A rabies outbreak in the largest population in the Bale
Mountains in the early 1990s caused a two-thirds decline
in this population (Sillero-Zubiri et al. 1996a); only now,
10 years later, are pack numbers and sizes approaching
pre-epidemic levels. Although dog vaccination was instigated there in 1996, we now need to make decisions
about where and what disease management strategies, if
any, should be adopted for other wolf populations and
how they should be prioritized. To assist in this, a more
objective and quantitative assessment of disease risk to
wolf populations is urgently required.
Despite its shortcomings, PVA may still play a useful
role in management decision-making (Beissinger &
Westphal 1998; Reed et al. 1998; Brook et al. 2000; Harwood 2000). It is relatively cheap and forces both a rigorous consideration of processes and an evaluation of
the state of knowledge of an endangered population.

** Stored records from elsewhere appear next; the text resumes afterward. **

-- ==== Sys2Proof/Machine/Contracts.lean ====
section
/-! DEFINITION. LOAD_CONTRACT (R62-R65, R289, R309, R350, R468): resources, the signature, the checker model, and what a passing
image leaves. -/

namespace Sys2Proof.Machine

/-! ### Check 1 -/

/-- Two byte ranges share a byte. -/
def rangesMeet (a b : Nat × Nat) : Bool := decide (a.1 < b.1 + b.2) && decide (b.1 < a.1 + a.2)

/-- The SAFE-region ranges that are occupied (R468); the staged contract counts as free. -/
def State.occupied (s : State) : List (Nat × Nat) :=
  ((s.ctr.armed.toList ++ s.ctr.old.toList).flatMap fun c => c.imageRange :: c.dramRanges) ++
  s.sen.deviceRings.map DevRing.range

/-- Parts of a range that no occupied range uses. -/
def freeParts (occ : List (Nat × Nat)) (lo hi : Nat) : List (Nat × Nat) :=
  let cuts := occ.filter fun o => rangesMeet o (lo, hi - lo)
  let starts := lo :: cuts.map fun o => o.1 + o.2
  (starts.filter fun a => decide (lo ≤ a ∧ a < hi) && !(cuts.any fun o => decide (o.1 ≤ a) && decide (a < o.1 + o.2))).map fun a =>
    (a, (cuts.filter fun o => decide (a < o.1)).foldl (fun e o => min e o.1) hi)

/-- The 64-byte aligned places of `n` bytes in a free part: the first, and how many. -/
def placesIn (n : Nat) (p : Nat × Nat) : Nat × Nat :=
  let a := up64 p.1
  (a, if a + n ≤ p.2 then (p.2 - n - a) / 64 + 1 else 0)

/-- A range (first, end) joins those that it touches. -/
def joinRange (acc : List (Nat × Nat)) (r : Nat × Nat) : List (Nat × Nat) :=
  let near := acc.filter fun q => decide (r.1 ≤ q.2) && decide (q.1 ≤ r.2)
  near.foldl (fun t q => (min t.1 q.1, max t.2 q.2)) r :: acc.filter fun q => !(decide (r.1 ≤ q.2) && decide (q.1 ≤ r.2))

/-- SAFE-region space: its regions, those that touch as one (R468 asks for space, not for a region). -/
def Mss.safeSpace (m : Mss) : List (Nat × Nat) :=
  ((m.regions.filter fun r => r.tag = tagSafe).map fun r => (r.base, r.base + r.size)).foldl joinRange []

/-- Every place that an image copy may take (R468). -/
def State.imagePlaces (s : State) (occ : List (Nat × Nat)) (n : Nat) : List (Nat × Nat) :=
  (s.mss.safeSpace.flatMap fun r => (freeParts occ r.1 r.2).map (placesIn n)).filter fun p => decide (p.2 ≠ 0)

/-- Place number `k`. -/
def placeAt : Nat → List (Nat × Nat) → Option Nat
  | _, [] => none
  | k, p :: r => if k < p.2 then some (p.1 + 64 * k) else placeAt (k - p.2) r

/-- The lowest range of `n` free ring numbers at or above 0x1000, the staged contract's counted as free (R65, R468). -/
def State.ringRange (s : State) (n : Nat) : Option Nat :=
  let used := (s.cpx.rings.map fun r => (r.id, 1)) ++ (s.ctr.armed.toList ++ s.ctr.old.toList).map fun k => (k.ringBase, k.hdr.ringCount)
  let cands := 0x1000 :: used.map fun u => u.1 + u.2
  let ok := cands.filter fun a => decide (0x1000 ≤ a) && decide (a + n ≤ 0x100000) && !used.any fun u => rangesMeet u (a, n)
  match ok with | [] => none | a :: r => some (r.foldl min a)

/-- The DRAM buffers that check 1 sees (R468): none where the BUFFERS entry of the directory runs out of the image or its SIZE is
no whole number of its ENTRIES. -/
def Draft.seenRanges (d : Draft) (size : Nat) : List (Nat × Nat) :=
  match findSec d.secs secBuffers with
  | some e => if decide (e.off + e.size ≤ size) && e.size = 32 * e.entries then d.con.dramRanges else []
  | none => []

/-- Check 1 passes with an image address and a ring base (R468). An image that cannot be read passes while staging is free.
The place of the copy is the KM880's to choose: a free value chooses it. -/
def State.check1 (d : Draft) (size : Nat) (s : State) : Option (Nat × Nat) :=
  if s.ctr.armPending.isSome then none
  else if !imgReadable d.img size then some (0, 0x1000)
  else
    let bufs := d.seenRanges size
    let occ := s.occupied
    let places := s.imagePlaces (occ ++ bufs) d.con.hdr.imageSize
    let total := (places.map fun p => p.2).sum
    if bufs.any fun b => occ.any fun o => rangesMeet b o then none
    else match placeAt (s.freeWord.toNat % max 1 total) places, s.ringRange d.con.hdr.ringCount with
      | some a, some b => some (a, b)
      | _, _ => none

/-! ### Check 4 -/

/-- `n` bytes of an image. -/
def imgBytes (i : Img) (a n : Nat) : List Byte := (List.range n).map fun k => BitVec.ofNat 8 (i (a + k) 1)

/-- Check 4 (R39, R405): the key slot, the public key and the signature. -/
def State.check4 (d : Draft) (sigOk : Bool) (s : State) : Option Rej :=
  let a := d.con.sigOff
  need (s.sec.slotOk (d.img a 1) (imgBytes d.img (a + 64) 64) && sigOk) { status := stAuth, detail := 0, result := 0 }

/-! ### Check 18 -/

/-- Bytes of a model slot (R306, R307). -/
abbrev slotBytes : Nat := 3670016

/-- A part of the model with its offset, and whether it is as it should be. -/
abbrev ModelTest := Nat × Bool

/-- The lidar parse blocks (R308): each block's offset, size and descriptor. -/
def modelBlocks (b : List Byte) : Nat → Nat → List (Nat × Nat × PointDesc)
  | 0, _ => []
  | n + 1, a => (a, blk b a 4, PointDesc.parse b (a + 16)) :: modelBlocks b n (a + blk b a 4)

/-- The network's layers (Table 12.14): each entry's offset with the channels that it must read. -/
def layerTests (b : List Byte) (m : CkcModel) : Nat → Nat → Nat → List ModelTest
  | 0, _, _ => []
  | n + 1, a, ch =>
    let u := fun (o k : Nat) => blk b (a + o) k
    let inCh := u 0 2
    let outCh := u 2 2
    [(a, inCh = ch && decide (1 ≤ inCh ∧ inCh ≤ 256)), (a + 2, decide (1 ≤ outCh ∧ outCh ≤ 256)), (a + 4, [1, 3, 5].contains (u 4 1)),
     (a + 5, [1, 2].contains (u 5 1)), (a + 6, [3, 4, 9, 10].contains (u 6 1)), (a + 7, decide (u 7 1 ≤ 1)),
     (a + 8, decide (u 8 4 + outCh * u 4 1 * u 4 1 * inCh ≤ m.resident)), (a + 0xD, blkZero b (a + 0xD) 3),
     (a + 0x14, u 0x14 4 = 0xFFFFFFFF || decide (u 0x14 4 + 4 * outCh ≤ m.resident)), (a + 0x18, blkZero b (a + 0x18) 8)] ++
    layerTests b m n (a + 32) outCh

/-- The tables of a model with their sizes (R306). -/
def modelTables (b : List Byte) (m : CkcModel) (tiles : Nat) (blocks : List (Nat × Nat × PointDesc)) : List (Nat × Nat) :=
  let u := fun (o k : Nat) => blk b o k
  let layers := (List.range m.netLayers).flatMap fun k =>
    let a := m.netOff + 32 * k
    (u (a + 8) 4, u (a + 2) 2 * u (a + 4) 1 * u (a + 4) 1 * u a 2) :: (if u (a + 0x14) 4 = 0xFFFFFFFF then [] else [(u (a + 0x14) 4, 4 * u (a + 2) 2)])
  [(0, 128), (m.inputOff, 16 * m.inputs), (m.netOff, 32 * m.netLayers), (m.projOff, 4 * tiles), (m.coverOff, 4 * tiles)] ++
    (blocks.map fun p => (p.1, p.2.1)) ++ layers

/-- The INPUT entries of a model: offset, sensor, kind, buffer and size. -/
def modelInputs (b : List Byte) (m : CkcModel) : List (Nat × Nat × Nat × Nat × Nat) :=
  (List.range m.inputs).map fun k =>
    let a := m.inputOff + 16 * k
    (a, blk b a 1, blk b (a + 1) 1, blk b (a + 4) 4, blk b (a + 8) 4)

/-- Every part of the model with its test (R307, R308). -/
def modelTests (b : List Byte) (m : CkcModel) (h : CtrHeader) : List ModelTest :=
  let u := fun (o k : Nat) => blk b o k
  let ins := modelInputs b m
  let blocks := modelBlocks b (ins.filter fun e => e.2.2.1 = 1).length m.lidarOff
  let tables := modelTables b m h.tiles blocks
  ([(0, decide (u 0 4 = 0x4C444D43)), (4, decide (u 4 2 = 1)), (6, decide (m.inputs ≤ 32)), (8, decide (m.resident ≤ slotBytes) && decide (m.resident ≤ b.length)),
   (0x20, decide (5 * u 0x20 4 ≤ h.cadenceNs)), (0x24, decide (5 * u 0x24 4 ≤ 2 * h.cadenceNs)),
   (0x28, decide (5 * u 0x28 4 + 10000 ≤ h.emitOffset)), (0x2C, decide (m.lateLimit ≤ 1024)), (0x2E, decide (1 ≤ m.bandLimit ∧ m.bandLimit ≤ 64)),
   (0x2F, decide (1 ≤ m.netLayers ∧ m.netLayers ≤ 8)), (0x30, decide (1 ≤ m.frameBandLimit ∧ m.frameBandLimit ≤ 780)),
   (0x38, decide (1 ≤ m.ghostCells ∧ m.ghostCells ≤ 16)), (0x3B, blkZero b 0x3B 1), (0x48, decide (10000 ≤ m.lidarSpan ∧ m.lidarSpan ≤ 200000)),
   (0x58, blkZero b 0x58 40)] : List ModelTest) ++
  (tables.map fun t => (t.1, decide (t.1 + t.2 ≤ m.resident))) ++
  layerTests b m m.netLayers m.netOff 1 ++
  (blocks.map fun p => (p.1, p.2.2.ok && decide (p.2.1 % 16 = 0) && blkZero b (p.1 + 4) 12 &&
    decide (p.2.1 = 16 + (32 + 16 * p.2.2.fields.length + 8 * p.2.2.channels.length + 15) / 16 * 16 + 48))) ++
  ((List.range h.tiles).map fun t => (m.projOff + 4 * t, u (m.projOff + 4 * t) 2 = 0xFFFF || decide (u (m.projOff + 4 * t + 2) 1 ≤ 23))) ++
  ((ins.zipIdx).flatMap fun (e, i) =>
    let (a, sensor, kind, buf, size) := e
    [(a, (if kind = 0 then decide (sensor ≤ 23) else kind = 1 && decide (0x80 ≤ sensor ∧ sensor ≤ 0x87)) &&
        !((ins.take i).any fun q => q.2.1 = sensor && q.2.2.1 = kind) && blkZero b (a + 2) 2 && blkZero b (a + 12) 4),
     (a + 4, decide (buf % 64 = 0) && decide (buf + size ≤ slotBytes) && !((ins.take i).any fun q => rangesMeet (q.2.2.2.1, q.2.2.2.2) (buf, size)) &&
        !tables.any fun t => rangesMeet t (buf, size))])

/-- Check 18: the lowest offset at fault (R469). -/
def Draft.check18 (d : Draft) : Option Rej :=
  if 0x400000 < d.con.modelSize ∨ d.con.modelSize < 128 then some (rej 0x0F secModel 0 noEntry)
  else
    let b := imgBytes d.img d.con.model.off d.con.modelSize
    match (modelTests b d.con.model d.con.hdr).filter fun t => !t.2 with
    | [] => none
    | t :: r => some (rej 0x0F secModel 0 (r.foldl (fun m q => min m q.1) t.1))

/-! ### LOAD_CONTRACT -/

/-- Banks that QM jobs hold, and those in cache mode (R132, R285). -/
def State.qmBanks (s : State) : List Nat :=
  (s.cpx.jobs.flatMap fun j => j.banks) ++ (List.finRange 8).flatMap fun c => if (s.fab.caches.get c).isSome then [8 * c.val + 6, 8 * c.val + 7] else []
/-- Segments that QM jobs hold. -/
def State.qmSegs (s : State) : List Nat := s.cpx.jobs.flatMap fun j => j.segs

/-- Checks 2 to 18 in their order (R62, Table 3.7). -/
def State.loadChecks (d : Draft) (size negotiated : Nat) (sigOk : Bool) (s : State) : Option Rej :=
  let h := d.con.hdr
  (check2 d.img size).orElse fun _ => (check3 h negotiated).orElse fun _ => (s.check4 d sigOk).orElse fun _ =>
  (check5 d.img).orElse fun _ => (check6 h s.sec.floor).orElse fun _ => (check7 d.img h).orElse fun _ => d.check8.orElse fun _ =>
    let fs := d.flows
    (d.check9 s.sen.ringUnits fs).orElse fun _ => (d.check10 fs).orElse fun _ => (d.check11 fs).orElse fun _ =>
    (d.check12 s.mss s.qmBanks s.qmSegs).orElse fun _ => (d.check14 fs).orElse fun _ => (d.check15 fs).orElse fun _ =>
    (d.check16 fs).orElse fun _ => d.check17.orElse fun _ => d.check18

/-- The domains that a contract needs (R289, R370). -/
def Contract.domains (c : Contract) : BitVec 64 :=
  let ds := (c.hdr.cores.flatMap fun k => [4 * k, 4 * k + 1, 4 * k + 2, 4 * k + 3]) ++ (c.hdr.engines.map fun u => 41 + (u - 0x10)) ++
    (c.banks.map fun b => bankDomain (b / 8) (b % 8)) ++ c.segs.map segDomain
  ds.foldl (fun m d => m ||| (1#64 <<< d)) 0

/-- The contract that a passing image becomes (R65). -/
def Draft.finish (d : Draft) (addr base : Nat) : Contract :=
  { d.con with
    imageAddr := addr, ringBase := base, edges := d.stepEdges d.flows,
    digest := digest256 (imgBytes d.img 0 d.con.sigOff), modelDigest := digest256 (imgBytes d.img d.con.model.off d.con.modelSize) }

/-- Each buffer's INIT contents, copied in the section's order (R63). -/
def State.copyInit (d : Draft) (s : State) : State :=
  d.con.buffers.foldl (fun s b =>
    if b.init = 0xFFFFFFFF then s
    else s.onFab fun f => f.pokes (b.place 0).1 (b.place 0).2 (imgBytes d.img (secOff d.secs secConstants + b.init) b.size)) s

/-- The resident part of the model goes into the model slot that the armed contract does not use (R309). -/
def State.copyModel (d : Draft) (s : State) : State :=
  let slot := 1 - s.ckc.slotArmed
  let b := imgBytes d.img d.con.model.off d.con.model.resident
  (s.onFab fun f => { f with ckcRam := memPut f.ckcRam (modelBase slot) b }).onCkc fun k =>
    { k with copies := k.copies.filter (fun x => x.slot ≠ slot), thumbs := k.thumbs.filter fun x => x.slot ≠ slot }

/-- An image that passes becomes the staged contract (R63-R65, R289, R309): its domains are on, its copy, its INIT contents and
its model are in place, and the earlier staged contract is gone. -/
def State.stageContract (pk : Packet) (d : Draft) (addr base : Nat) (s : State) : State :=
  let c := d.finish addr base
  let s := (s.powerOn c.domains).putDram addr (imgBytes d.img 0 d.con.hdr.imageSize)
  let s := (s.copyInit d).copyModel d
  (s.onCtr fun x => { x with staged := some c }).done pk base

/-- LOAD_CONTRACT (R62). `sigOk` says whether the SLH-DSA signature verifies; `injFail` is the test record of R350 whose verdict
differed, if any. The command waits while an old contract's last trailer is due: the model slot that it fills is not free before
(R309; DEDUCED, log 175). -/
def doLoadContract (ring : Nat) (sigOk : Bool) (injFail : Option Nat) (s : State) : State :=
  if s.ctr.old.isSome then s else
  s.runPacket ring 0x20 fun pk s =>
    if !(s.pwr.state = .ready || s.pwr.state = .running) || s.sec.unlocked then s.notReady pk
    else
      let addr := pk.u 0x10 8
      let size := pk.u 0x18 4
      if !s.mss.inOne tagShared addr size then s.bad pk 0x10
      else
        let d := parseImage fun a n => s.dramLe (addr + a) n
        match s.check1 d size with
        | none => s.noRes pk 0
        | some (at_, base) =>
          let s := s.bumpFree
          let negotiated := match s.cpx.client? pk.client with | some c => (match c.versions with | some v => v.contract | none => 0) | none => 0
          match s.loadChecks d size negotiated sigOk with
          | some r => s.reply pk r.status r.detail r.result
          | none =>
            match injFail with
            | some k => (s.note 0x1007 sevError 0x20 k 0 0).reply pk stRejected 0x0F (secModel + 2 ^ 32 * noEntry)
            | none => s.stageContract pk d at_ base
/-- LOAD_CONTRACT (R62). -/
def execLoadContract (ring : Nat) (sigOk : Bool) (injFail : Option Nat) (s : State) : Out := .next (doLoadContract ring sigOk injFail s)

end Sys2Proof.Machine
end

Furthermore, its limitations may be minimized by appropriate interpretation, and it is likely to prove useful in assessment of relative risks such as evaluating alternative
management strategies, assessing the vulnerability of different-sized populations, and designing reserves.
Our objective was, first, to combine an explicitly epidemiological component within a conventional PVA
framework. Second, although our approach may have
general use, we examined its application as a decisionmaking tool to a particular endangered species, the Ethiopian wolf. In particular, we examined the following
questions relevant to the current status of Ethiopian
wolves: (1) What biological processes incorporated into
the model are least understood? (2) What does the
model predict about the relative persistence times of disease-free populations inhabiting areas of different size?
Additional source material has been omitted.